══ SUPPLIED MATERIAL ══
-- ==== Sys2Proof/Laws/State.lean ====
section
/-! SUPPORT. What each named update of the state leaves in each field: one lemma a field, true by definition. A lemma
`op_field` says that the operation leaves the field as it was; where it writes the field, what it puts there. -/

namespace Sys2Proof.Machine

variable (s : State)

/-! ### `wr` -/

section
variable (r : Reg) (v : Nat)

@[simp] theorem State.wr_time : (s.wr r v).time = s.time := (rfl)
@[simp] theorem State.wr_pending : (s.wr r v).pending = s.pending := (rfl)
@[simp] theorem State.wr_out : (s.wr r v).out = s.out := (rfl)
@[simp] theorem State.wr_fresh : (s.wr r v).fresh = s.fresh := (rfl)
@[simp] theorem State.wr_latches : (s.wr r v).latches = s.latches := (rfl)
@[simp] theorem State.wr_holds : (s.wr r v).holds = s.holds := (rfl)
@[simp] theorem State.wr_mem : (s.wr r v).mem = s.mem := (rfl)
@[simp] theorem State.wr_ecc : (s.wr r v).ecc = s.ecc := (rfl)
@[simp] theorem State.wr_ctxs : (s.wr r v).ctxs = s.ctxs := (rfl)
@[simp] theorem State.wr_queues : (s.wr r v).queues = s.queues := (rfl)
@[simp] theorem State.wr_cmdSeq : (s.wr r v).cmdSeq = s.cmdSeq := (rfl)
@[simp] theorem State.wr_plans : (s.wr r v).plans = s.plans := (rfl)
@[simp] theorem State.wr_items : (s.wr r v).items = s.items := (rfl)
@[simp] theorem State.wr_ranges : (s.wr r v).ranges = s.ranges := (rfl)
@[simp] theorem State.wr_gens : (s.wr r v).gens = s.gens := (rfl)
@[simp] theorem State.wr_tlb : (s.wr r v).tlb = s.tlb := (rfl)
@[simp] theorem State.wr_walkCache : (s.wr r v).walkCache = s.walkCache := (rfl)
@[simp] theorem State.wr_imports : (s.wr r v).imports = s.imports := (rfl)
@[simp] theorem State.wr_progs : (s.wr r v).progs = s.progs := (rfl)
@[simp] theorem State.wr_chans : (s.wr r v).chans = s.chans := (rfl)
@[simp] theorem State.wr_encs : (s.wr r v).encs = s.encs := (rfl)
@[simp] theorem State.wr_lineIns : (s.wr r v).lineIns = s.lineIns := (rfl)
@[simp] theorem State.wr_unread : (s.wr r v).unread = s.unread := (rfl)
@[simp] theorem State.wr_ceSeen : (s.wr r v).ceSeen = s.ceSeen := (rfl)
@[simp] theorem State.wr_zeroing : (s.wr r v).zeroing = s.zeroing := (rfl)
@[simp] theorem State.wr_ports : (s.wr r v).ports = s.ports := (rfl)
@[simp] theorem State.wr_surface : (s.wr r v).surface = s.surface := (rfl)
@[simp] theorem State.wr_builders : (s.wr r v).builders = s.builders := (rfl)
@[simp] theorem State.wr_windows : (s.wr r v).windows = s.windows := (rfl)
@[simp] theorem State.wr_acqs : (s.wr r v).acqs = s.acqs := (rfl)
@[simp] theorem State.wr_acqRuns : (s.wr r v).acqRuns = s.acqRuns := (rfl)
@[simp] theorem State.wr_fabric : (s.wr r v).fabric = s.fabric := (rfl)
@[simp] theorem State.wr_strobes : (s.wr r v).strobes = s.strobes := (rfl)
@[simp] theorem State.wr_dfcs : (s.wr r v).dfcs = s.dfcs := (rfl)
@[simp] theorem State.wr_syncIn : (s.wr r v).syncIn = s.syncIn := (rfl)
@[simp] theorem State.wr_energies : (s.wr r v).energies = s.energies := (rfl)
@[simp] theorem State.wr_energyNext : (s.wr r v).energyNext = s.energyNext := (rfl)
@[simp] theorem State.wr_betas : (s.wr r v).betas = s.betas := (rfl)
@[simp] theorem State.wr_droops : (s.wr r v).droops = s.droops := (rfl)
@[simp] theorem State.wr_models : (s.wr r v).models = s.models := (rfl)
@[simp] theorem State.wr_engDies : (s.wr r v).engDies = s.engDies := (rfl)
@[simp] theorem State.wr_copies : (s.wr r v).copies = s.copies := (rfl)
@[simp] theorem State.wr_lastRun : (s.wr r v).lastRun = s.lastRun := (rfl)
@[simp] theorem State.wr_unitFires : (s.wr r v).unitFires = s.unitFires := (rfl)
@[simp] theorem State.wr_recovers : (s.wr r v).recovers = s.recovers := (rfl)
@[simp] theorem State.wr_failFrom : (s.wr r v).failFrom = s.failFrom := (rfl)
@[simp] theorem State.wr_chanProgs : (s.wr r v).chanProgs = s.chanProgs := (rfl)
@[simp] theorem State.wr_chanLast : (s.wr r v).chanLast = s.chanLast := (rfl)
@[simp] theorem State.wr_atsPend : (s.wr r v).atsPend = s.atsPend := (rfl)
@[simp] theorem State.wr_revoking : (s.wr r v).revoking = s.revoking := (rfl)
@[simp] theorem State.wr_atsOn : (s.wr r v).atsOn = s.atsOn := (rfl)
@[simp] theorem State.wr_herd : (s.wr r v).herd = s.herd := (rfl)
@[simp] theorem State.wr_doms : (s.wr r v).doms = s.doms := (rfl)
@[simp] theorem State.wr_group : (s.wr r v).group = s.group := (rfl)
@[simp] theorem State.wr_resetT : (s.wr r v).resetT = s.resetT := (rfl)
@[simp] theorem State.wr_faultLog : (s.wr r v).faultLog = s.faultLog := (rfl)
@[simp] theorem State.wr_devHead : (s.wr r v).devHead = s.devHead := (rfl)
@[simp] theorem State.wr_injSite : (s.wr r v).injSite = s.injSite := (rfl)
@[simp] theorem State.wr_lanesBad : (s.wr r v).lanesBad = s.lanesBad := (rfl)
@[simp] theorem State.wr_flash : (s.wr r v).flash = s.flash := (rfl)
@[simp] theorem State.wr_svn : (s.wr r v).svn = s.svn := (rfl)
@[simp] theorem State.wr_rootRev : (s.wr r v).rootRev = s.rootRev := (rfl)
@[simp] theorem State.wr_provLock : (s.wr r v).provLock = s.provLock := (rfl)
@[simp] theorem State.wr_keys : (s.wr r v).keys = s.keys := (rfl)
@[simp] theorem State.wr_fw : (s.wr r v).fw = s.fw := (rfl)
@[simp] theorem State.wr_cool : (s.wr r v).cool = s.cool := (rfl)
@[simp] theorem State.wr_railsBad : (s.wr r v).railsBad = s.railsBad := (rfl)
@[simp] theorem State.wr_tapIr : (s.wr r v).tapIr = s.tapIr := (rfl)
@[simp] theorem State.wr_tapHigh : (s.wr r v).tapHigh = s.tapHigh := (rfl)
@[simp] theorem State.wr_resetAfter : (s.wr r v).resetAfter = s.resetAfter := (rfl)
@[simp] theorem State.wr_perst : (s.wr r v).perst = s.perst := (rfl)
@[simp] theorem State.wr_numVfs : (s.wr r v).numVfs = s.numVfs := (rfl)
@[simp] theorem State.wr_lineOuts : (s.wr r v).lineOuts = s.lineOuts := (rfl)
@[simp] theorem State.wr_parked : (s.wr r v).parked = s.parked := (rfl)

end

/-! ### `setCtx` -/

section
variable (c : Nat) (x : Ctx)

@[simp] theorem State.setCtx_time : (s.setCtx c x).time = s.time := (rfl)
@[simp] theorem State.setCtx_pending : (s.setCtx c x).pending = s.pending := (rfl)
@[simp] theorem State.setCtx_out : (s.setCtx c x).out = s.out := (rfl)
@[simp] theorem State.setCtx_fresh : (s.setCtx c x).fresh = s.fresh := (rfl)
@[simp] theorem State.setCtx_regs : (s.setCtx c x).regs = s.regs := (rfl)
@[simp] theorem State.setCtx_latches : (s.setCtx c x).latches = s.latches := (rfl)
@[simp] theorem State.setCtx_holds : (s.setCtx c x).holds = s.holds := (rfl)
@[simp] theorem State.setCtx_mem : (s.setCtx c x).mem = s.mem := (rfl)
@[simp] theorem State.setCtx_ecc : (s.setCtx c x).ecc = s.ecc := (rfl)
@[simp] theorem State.setCtx_queues : (s.setCtx c x).queues = s.queues := (rfl)
@[simp] theorem State.setCtx_cmdSeq : (s.setCtx c x).cmdSeq = s.cmdSeq := (rfl)
@[simp] theorem State.setCtx_plans : (s.setCtx c x).plans = s.plans := (rfl)
@[simp] theorem State.setCtx_items : (s.setCtx c x).items = s.items := (rfl)
@[simp] theorem State.setCtx_ranges : (s.setCtx c x).ranges = s.ranges := (rfl)
@[simp] theorem State.setCtx_gens : (s.setCtx c x).gens = s.gens := (rfl)
@[simp] theorem State.setCtx_tlb : (s.setCtx c x).tlb = s.tlb := (rfl)
@[simp] theorem State.setCtx_walkCache : (s.setCtx c x).walkCache = s.walkCache := (rfl)
@[simp] theorem State.setCtx_imports : (s.setCtx c x).imports = s.imports := (rfl)
@[simp] theorem State.setCtx_progs : (s.setCtx c x).progs = s.progs := (rfl)
@[simp] theorem State.setCtx_chans : (s.setCtx c x).chans = s.chans := (rfl)
@[simp] theorem State.setCtx_encs : (s.setCtx c x).encs = s.encs := (rfl)
@[simp] theorem State.setCtx_lineIns : (s.setCtx c x).lineIns = s.lineIns := (rfl)
@[simp] theorem State.setCtx_unread : (s.setCtx c x).unread = s.unread := (rfl)
@[simp] theorem State.setCtx_ceSeen : (s.setCtx c x).ceSeen = s.ceSeen := (rfl)
@[simp] theorem State.setCtx_zeroing : (s.setCtx c x).zeroing = s.zeroing := (rfl)
@[simp] theorem State.setCtx_ports : (s.setCtx c x).ports = s.ports := (rfl)
@[simp] theorem State.setCtx_surface : (s.setCtx c x).surface = s.surface := (rfl)
@[simp] theorem State.setCtx_builders : (s.setCtx c x).builders = s.builders := (rfl)
@[simp] theorem State.setCtx_windows : (s.setCtx c x).windows = s.windows := (rfl)
@[simp] theorem State.setCtx_acqs : (s.setCtx c x).acqs = s.acqs := (rfl)
@[simp] theorem State.setCtx_acqRuns : (s.setCtx c x).acqRuns = s.acqRuns := (rfl)
@[simp] theorem State.setCtx_fabric : (s.setCtx c x).fabric = s.fabric := (rfl)
@[simp] theorem State.setCtx_strobes : (s.setCtx c x).strobes = s.strobes := (rfl)
@[simp] theorem State.setCtx_dfcs : (s.setCtx c x).dfcs = s.dfcs := (rfl)
@[simp] theorem State.setCtx_syncIn : (s.setCtx c x).syncIn = s.syncIn := (rfl)
@[simp] theorem State.setCtx_energies : (s.setCtx c x).energies = s.energies := (rfl)
@[simp] theorem State.setCtx_energyNext : (s.setCtx c x).energyNext = s.energyNext := (rfl)
@[simp] theorem State.setCtx_betas : (s.setCtx c x).betas = s.betas := (rfl)
@[simp] theorem State.setCtx_droops : (s.setCtx c x).droops = s.droops := (rfl)
@[simp] theorem State.setCtx_models : (s.setCtx c x).models = s.models := (rfl)
@[simp] theorem State.setCtx_engDies : (s.setCtx c x).engDies = s.engDies := (rfl)
@[simp] theorem State.setCtx_copies : (s.setCtx c x).copies = s.copies := (rfl)
@[simp] theorem State.setCtx_lastRun : (s.setCtx c x).lastRun = s.lastRun := (rfl)
@[simp] theorem State.setCtx_unitFires : (s.setCtx c x).unitFires = s.unitFires := (rfl)
@[simp] theorem State.setCtx_recovers : (s.setCtx c x).recovers = s.recovers := (rfl)
@[simp] theorem State.setCtx_failFrom : (s.setCtx c x).failFrom = s.failFrom := (rfl)
@[simp] theorem State.setCtx_chanProgs : (s.setCtx c x).chanProgs = s.chanProgs := (rfl)
@[simp] theorem State.setCtx_chanLast : (s.setCtx c x).chanLast = s.chanLast := (rfl)
@[simp] theorem State.setCtx_atsPend : (s.setCtx c x).atsPend = s.atsPend := (rfl)
@[simp] theorem State.setCtx_revoking : (s.setCtx c x).revoking = s.revoking := (rfl)
@[simp] theorem State.setCtx_atsOn : (s.setCtx c x).atsOn = s.atsOn := (rfl)
@[simp] theorem State.setCtx_herd : (s.setCtx c x).herd = s.herd := (rfl)
@[simp] theorem State.setCtx_doms : (s.setCtx c x).doms = s.doms := (rfl)
@[simp] theorem State.setCtx_group : (s.setCtx c x).group = s.group := (rfl)
@[simp] theorem State.setCtx_resetT : (s.setCtx c x).resetT = s.resetT := (rfl)
@[simp] theorem State.setCtx_faultLog : (s.setCtx c x).faultLog = s.faultLog := (rfl)
@[simp] theorem State.setCtx_devHead : (s.setCtx c x).devHead = s.devHead := (rfl)
@[simp] theorem State.setCtx_injSite : (s.setCtx c x).injSite = s.injSite := (rfl)
@[simp] theorem State.setCtx_lanesBad : (s.setCtx c x).lanesBad = s.lanesBad := (rfl)
@[simp] theorem State.setCtx_flash : (s.setCtx c x).flash = s.flash := (rfl)
@[simp] theorem State.setCtx_svn : (s.setCtx c x).svn = s.svn := (rfl)
@[simp] theorem State.setCtx_rootRev : (s.setCtx c x).rootRev = s.rootRev := (rfl)
@[simp] theorem State.setCtx_provLock : (s.setCtx c x).provLock = s.provLock := (rfl)
@[simp] theorem State.setCtx_keys : (s.setCtx c x).keys = s.keys := (rfl)
@[simp] theorem State.setCtx_fw : (s.setCtx c x).fw = s.fw := (rfl)
@[simp] theorem State.setCtx_cool : (s.setCtx c x).cool = s.cool := (rfl)
@[simp] theorem State.setCtx_railsBad : (s.setCtx c x).railsBad = s.railsBad := (rfl)
@[simp] theorem State.setCtx_tapIr : (s.setCtx c x).tapIr = s.tapIr := (rfl)
@[simp] theorem State.setCtx_tapHigh : (s.setCtx c x).tapHigh = s.tapHigh := (rfl)
@[simp] theorem State.setCtx_resetAfter : (s.setCtx c x).resetAfter = s.resetAfter := (rfl)
@[simp] theorem State.setCtx_perst : (s.setCtx c x).perst = s.perst := (rfl)
@[simp] theorem State.setCtx_numVfs : (s.setCtx c x).numVfs = s.numVfs := (rfl)
@[simp] theorem State.setCtx_lineOuts : (s.setCtx c x).lineOuts = s.lineOuts := (rfl)
@[simp] theorem State.setCtx_parked : (s.setCtx c x).parked = s.parked := (rfl)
═══
▶ _EXERCISE GOAL_:
Output, from the data above, the lines from the line with "x).models = s.models := (rfl)" to the line with "x).failFrom = s.failFrom := (rfl)" exactly as they stand, both ends included and nothing else.

▶ _THE ANSWER_:
@[simp] theorem State.setCtx_models : (s.setCtx c x).models = s.models := (rfl)
@[simp] theorem State.setCtx_engDies : (s.setCtx c x).engDies = s.engDies := (rfl)
@[simp] theorem State.setCtx_copies : (s.setCtx c x).copies = s.copies := (rfl)
@[simp] theorem State.setCtx_lastRun : (s.setCtx c x).lastRun = s.lastRun := (rfl)
@[simp] theorem State.setCtx_unitFires : (s.setCtx c x).unitFires = s.unitFires := (rfl)
@[simp] theorem State.setCtx_recovers : (s.setCtx c x).recovers = s.recovers := (rfl)
@[simp] theorem State.setCtx_failFrom : (s.setCtx c x).failFrom = s.failFrom := (rfl)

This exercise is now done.